Coronavirus: Few people develop 'potent level' of antibodies from COVID-19, reinfection could be much worse - study

Few people who contract COVID-19 develop a "potent level" of  antibodies against the disease, worrying new research has found.

And in some cases, the antibodies the body produces might actually help the virus infect you a second time.

Researchers in China examined blood serum from 26 COVID-19 patients, measuring the antibody response their immune systems had produced against SARS-CoV-2, the virus responsible for COVID-19.

While 21 of the recovered patients - 80.7 percent - had mounted a "strong response", "only a small portion of patients elicited a potent level of neutralisation activity".

Neutralising antibodies are the kind that can stop viruses from infecting cells. 

"Three to four weeks after hospital discharge, the neutralising activity of antibodies from recovered patients declined significantly, suggesting that recovered COVID-19 patients might be susceptible to reinfection with SARS-CoV-2," the study, published in journal PLOS Pathogens, said

Those who suffered particularly bad infections were less likely to be left with strong antibodies when they recovered. 

"Severe COVID-19 patients had a large amount of non-neutralising antibodies, which may contribute to antibody-dependent enhancement of infection."

Non-neutralising antibodies can't stop a virus from infecting other cells.
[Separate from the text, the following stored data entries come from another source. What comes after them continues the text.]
/-! ### The program counter -/

theorem pcValue_bit_zero (v : Word) : (pcValue v).getLsbD 0 = false := by
  simp [pcValue]

theorem exec_wrPc (s : State) : exec .wrPc s = writeAccess 15 (fun v t => (t.writeX 15 (pcValue v), 4)) s := rfl

theorem writeX_pcValue_bit_zero (s : State) (v : Word) : (s.writeX 15 (pcValue v)).rf.x[15].getLsbD 0 = false := by
  simpa using pcValue_bit_zero v

/-- A store other than a status write keeps bit 0 of the program counter 0: no other general register is index 15. -/
theorem Stores.pc_bit_zero (h : Stores s i u) (hwf : i.wellFormed = true) (hpsr : i ≠ .wrPsr)
    (hs : s.rf.x[15].getLsbD 0 = false) : u.rf.x[15].getLsbD 0 = false := by
  cases h with
  | nothing | sys => exact hs
  | pc v => exact writeX_pcValue_bit_zero s v
  | psr => exact absurd rfl hpsr
  | gpr n v =>
    have hn : n.val ≠ 15 := fun h15 => of_decide_eq_true hwf (Fin.ext h15)
    have hx : (s.writeX n v).rf.x[15] = s.rf.x[15] := Vector.getElem_set_ne n.isLt (by decide) hn
    rw [hx, hs]

/-- Settles O41: only WR_GPR, WR_PC and WR_PSR store to the general registers, and WR_PC clears the bit. -/
theorem pcBitZeroKept : Obligations.PcBitZeroKept := by
  refine ⟨fun i s t hwf hpsr hs h => ?_, fun s hready hb => ?_⟩
  · cases exec_next h with
    | held | raised | session => exact hs
    | answered u r hu _ => exact hu.pc_bit_zero hwf hpsr hs
  · obtain ⟨b0, b1, b2, b3, tl, hbuf⟩ := exists_four_bytes hb
    have hv : memRead s.wbuf = some (b3 ++ b2 ++ b1 ++ b0) := by rw [hbuf]; rfl
    exact ⟨_, (exec_wrPc s).trans (writeAccess_ready hready hv), writeX_pcValue_bit_zero s _⟩

/-! ### Reset -/

theorem reset_psr_reserved : State.reset.psr &&& Config.psrReservedMask = 0 := BitVec.zero_and

/-- Settles O33: `ext` starts at EXT_INIT and the word 0 has no reserved bit set. -/
theorem resetValues : Obligations.ResetValues := ⟨rfl, rfl, reset_psr_reserved⟩

/-- Settles O49: nothing is recorded or answered at reset, and the reserved bits are those of the word 0. -/
theorem resetHasInvariant : Obligations.ResetHasInvariant where
  psrReserved := reset_psr_reserved
  faultRecorded := rfl
  faultUnanswered := nofun
  responsesWellFormed := nofun

end Sys2Proof.Machine

end

/-! PROOFS. The serializer and deserializer, every operation said once by what it stores and the length it answers, and from that the
frames of the accesses, their isolation, and the run of a whole list of requests (20_memory.md). -/

section

namespace Sys2Proof

open Machine

/-- The LEN that a performed access answers (30_encoding.md R66); SESSION_BEGIN answers nothing (42_session.md R130). -/
def Instr.len : Instr → Nat
  | .rdFpx _ | .wrFpx _ => 12
  | .rdFpxX _ | .rdFpsX | .rdUnk _ | .wrFpxX _ | .wrFpsX | .wrMpid | .wrUnk _ | .sessionBegin _ => 0
  | _ => 4

/-- A write operation's own store of V, before the response: to the location it names, and for WR_PSR to what PSR_WRITE_EFFECT reaches
(41_write.md R101 to R117). -/
def Instr.store (i : Instr) (v : Word) (s : State) : State :=
  match i, i.location with
  | .wrPc, _ => s.writeX 15 (pcValue v)
  | .wrPsr, _ => s.applyPsr v
  | _, some (.x n) => s.writeX n v
  | _, some (.sys f) => s.writeSys f v
  | _, _ => s

end Sys2Proof

namespace Sys2Proof.Machine

variable {s t : State} {i : Instr} {idx : Int} {v : Word} {buf : Buffer} {r : Request} {l : List Request}

/-! ### The serializer and the deserializer -/

/-- A serialized word at offset 0 is its bytes before the old ones from offset 4 on (20_memory.md R42, R45). -/
theorem memWrite_zero_eq (v : Word) (hb : 4 ≤ buf.length) : memWrite 0 v buf = wordBytes v ++ buf.drop 4 := by
  obtain ⟨b0, b1, b2, b3, tl, rfl⟩ := exists_four_bytes hb
  rfl

/-- Settles O8: the four sets of MemWrite replace the four first bytes of a buffer that has them. -/
theorem serializeWordLittleEndian : Obligations.SerializeWordLittleEndian :=
  fun v _ hb => memWrite_zero_eq v hb

/-- A word is the concatenation of its bytes, the most significant first (20_memory.md R43). -/
theorem concat_extracted_bytes (v : Word) :
    v.extractLsb' 24 8 ++ v.extractLsb' 16 8 ++ v.extractLsb' 8 8 ++ v.extractLsb' 0 8 = v := by
  rw [BitVec.extractLsb'_append_extractLsb'_eq_extractLsb' (show 24 = 16 + 8 from rfl),
    BitVec.extractLsb'_append_extractLsb'_eq_extractLsb' (show 16 = 8 + 8 from rfl),
    BitVec.extractLsb'_append_extractLsb'_eq_extractLsb' (show 8 = 0 + 8 from rfl)]
  exact BitVec.extractLsb'_eq_self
They're not useless though - they can still attach themselves to viruses, marking them as intruders so other types of immune cells know which to target. 

Antibody-dependent enhancement of infection is when a virus ironically uses a weak antibody to gain access to a host cell - even immune cells, which are meant to kill them. Other coronaviruses have been seen doing this, as well as Dengue, influenza and Zika. 
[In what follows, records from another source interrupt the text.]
-- ==== Sys2Proof/Machine/Alu16.lean ====
section
/-! DEFINITION. 16-bit arithmetic (spec/43_alu16.md). -/

namespace Sys2Proof.Machine

/-- ADD HL,rr: Z is unchanged, H and C are the carries out of bits 11 and 15 (R290). -/
def execAddHlRr (rr : Pair) (s : State) : Result :=
  let v := s.pair rr
  let s1 := s.setFlags s.flagZ false (carry11 s.hl v) (carry15 s.hl v)
  .next (s1.setHl (s.hl + v)).internal

/-- INC rr: no flag is written (R291). -/
def execIncRr (rr : Pair) (s : State) : Result := .next (s.setPair rr (s.pair rr + 1)).internal

/-- DEC rr: no flag is written (R292). -/
def execDecRr (rr : Pair) (s : State) : Result := .next (s.setPair rr (s.pair rr - 1)).internal

/-- ADD SP,e: Z and N are 0, H and C come from the low bytes (R293). -/
def execAddSpE (e : Byte) (s : State) : Result :=
  let s1 := s.setSp (s.cpu.sp + sext16 e)
  let s2 := s1.setFlags false false (offsetHalfCarry s.cpu.sp e) (offsetCarry s.cpu.sp e)
  .next s2.internal.internal

end Sys2Proof.Machine
end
"It is unclear whether clinically recovered patients acquire the protective immunity from reinfection," the study, led by Yuxin Chen of Nanjing University Medical School, said.
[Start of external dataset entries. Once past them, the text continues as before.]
-- ==== Sys2Proof/Machine/Alu8.lean ====
section
/-! DEFINITION. 8-bit arithmetic and logic (spec/42_alu8.md). -/

namespace Sys2Proof.Machine

/-- ADD A,r (R251). -/
def execAddAR (r : Reg8) (s : State) : Result := .next (s.putAlu (aluAdd s.cpu.a (s.reg8 r) false))

/-- ADD A,(HL) (R251). -/
def execAddAHl (s : State) : Result :=
  let (v, s1) := s.readAtHl
  .next (s1.putAlu (aluAdd s1.cpu.a v false))

/-- ADD A,n (R251). -/
def execAddAN (n : Byte) (s : State) : Result := .next (s.putAlu (aluAdd s.cpu.a n false))

/-- ADC A,r (R252). -/
def execAdcAR (r : Reg8) (s : State) : Result := .next (s.putAlu (aluAdd s.cpu.a (s.reg8 r) s.flagC))

/-- ADC A,(HL) (R252). -/
def execAdcAHl (s : State) : Result :=
  let (v, s1) := s.readAtHl
  .next (s1.putAlu (aluAdd s1.cpu.a v s1.flagC))

/-- ADC A,n (R252). -/
def execAdcAN (n : Byte) (s : State) : Result := .next (s.putAlu (aluAdd s.cpu.a n s.flagC))

/-- SUB r (R253). -/
def execSubR (r : Reg8) (s : State) : Result := .next (s.putAlu (aluSub s.cpu.a (s.reg8 r) false))

/-- SUB (HL) (R253). -/
def execSubHl (s : State) : Result :=
  let (v, s1) := s.readAtHl
  .next (s1.putAlu (aluSub s1.cpu.a v false))

/-- SUB n (R253). -/
def execSubN (n : Byte) (s : State) : Result := .next (s.putAlu (aluSub s.cpu.a n false))

/-- SBC A,r (R254). -/
def execSbcAR (r : Reg8) (s : State) : Result := .next (s.putAlu (aluSub s.cpu.a (s.reg8 r) s.flagC))

/-- SBC A,(HL) (R254). -/
def execSbcAHl (s : State) : Result :=
  let (v, s1) := s.readAtHl
  .next (s1.putAlu (aluSub s1.cpu.a v s1.flagC))

/-- SBC A,n (R254). -/
def execSbcAN (n : Byte) (s : State) : Result := .next (s.putAlu (aluSub s.cpu.a n s.flagC))

/-- AND r (R255). -/
def execAndR (r : Reg8) (s : State) : Result := .next (s.putAlu (aluAnd s.cpu.a (s.reg8 r)))

/-- AND (HL) (R255). -/
def execAndHl (s : State) : Result :=
  let (v, s1) := s.readAtHl
  .next (s1.putAlu (aluAnd s1.cpu.a v))

/-- AND n (R255). -/
def execAndN (n : Byte) (s : State) : Result := .next (s.putAlu (aluAnd s.cpu.a n))

/-- XOR r (R256). -/
def execXorR (r : Reg8) (s : State) : Result := .next (s.putAlu (aluXor s.cpu.a (s.reg8 r)))

/-- XOR (HL) (R256). -/
def execXorHl (s : State) : Result :=
  let (v, s1) := s.readAtHl
  .next (s1.putAlu (aluXor s1.cpu.a v))

/-- XOR n (R256). -/
def execXorN (n : Byte) (s : State) : Result := .next (s.putAlu (aluXor s.cpu.a n))

/-- OR r (R257). -/
def execOrR (r : Reg8) (s : State) : Result := .next (s.putAlu (aluOr s.cpu.a (s.reg8 r)))

/-- OR (HL) (R257). -/
def execOrHl (s : State) : Result :=
  let (v, s1) := s.readAtHl
  .next (s1.putAlu (aluOr s1.cpu.a v))

/-- OR n (R257). -/
def execOrN (n : Byte) (s : State) : Result := .next (s.putAlu (aluOr s.cpu.a n))

/-- CP r (R258): the flags of SUB, A unchanged. -/
def execCpR (r : Reg8) (s : State) : Result := .next (s.putAluFlags (aluSub s.cpu.a (s.reg8 r) false))

/-- CP (HL) (R258). -/
def execCpHl (s : State) : Result :=
  let (v, s1) := s.readAtHl
  .next (s1.putAluFlags (aluSub s1.cpu.a v false))

/-- CP n (R258). -/
def execCpN (n : Byte) (s : State) : Result := .next (s.putAluFlags (aluSub s.cpu.a n false))

/-- INC r: C is unchanged (R259). -/
def execIncR (r : Reg8) (s : State) : Result := .next (s.modifyReg8 r (fun v => aluInc v s.flagC))

/-- INC (HL): C is unchanged (R260). -/
def execIncHl (s : State) : Result := .next (s.modifyAtHl (fun v => aluInc v s.flagC))

/-- DEC r: C is unchanged (R261). -/
def execDecR (r : Reg8) (s : State) : Result := .next (s.modifyReg8 r (fun v => aluDec v s.flagC))

/-- DEC (HL): C is unchanged (R262). -/
def execDecHl (s : State) : Result := .next (s.modifyAtHl (fun v => aluDec v s.flagC))

/-- DAA: N is unchanged (R263). -/
def execDaa (s : State) : Result := .next (s.putAlu (aluDaa s.cpu.a s.flagN s.flagH s.flagC))

/-- CPL: Z and C are unchanged (R264). -/
def execCpl (s : State) : Result := .next ((s.setReg8 .a (~~~s.cpu.a)).setFlags s.flagZ true true s.flagC)

/-- SCF: Z is unchanged (R265). -/
def execScf (s : State) : Result := .next (s.setFlags s.flagZ false false true)

/-- CCF: Z is unchanged (R266). -/
def execCcf (s : State) : Result := .next (s.setFlags s.flagZ false false (!s.flagC))

end Sys2Proof.Machine
end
"The rapidly declined neutralising activities in COVID-19 clinically recovered patients within 28 days after discharge, [suggests] that the circulating anti-SARS-CoV-2 neutralising antibodies might have a relatively short half-life."

The good news is that knowing how the immune system responds to an infection will help scientists develop a vaccine.

"Understanding the adaptive responses where the body makes antibodies that specifically bind to the SARS-CoV-2 among COVID-19 patients provides fundamental information for developing effective treatment and preventive vaccine."

Richard Malley, a paediatric infectious-disease specialist at Boston Children's Hospital in Massachusetts, told Nature last week diseases which can infect people more than once have traditionally been more difficult to develop vaccines for. He also said it raises the possibility a vaccine would only reduce symptoms, rather than prevent infection altogether, possibly turning people into unwitting asymptomatic carriers. 

"They could still serve as an important reservoir of a future spread. We need to understand that better following natural infection and vaccination if we want to get out of this mess."

He noted some existing vaccines require booster shots, which might be the case for COVID-19. 

There have only been a handful of recorded cases of reinfection to date, but scientists say that might only be because the pandemic is still in its early stages, and most of the world is yet to be infected. Some cases have been less severe than the first, but one patient - in Nevada - had much worse symptoms the second time around, evidence of antibody-dependent enhancement.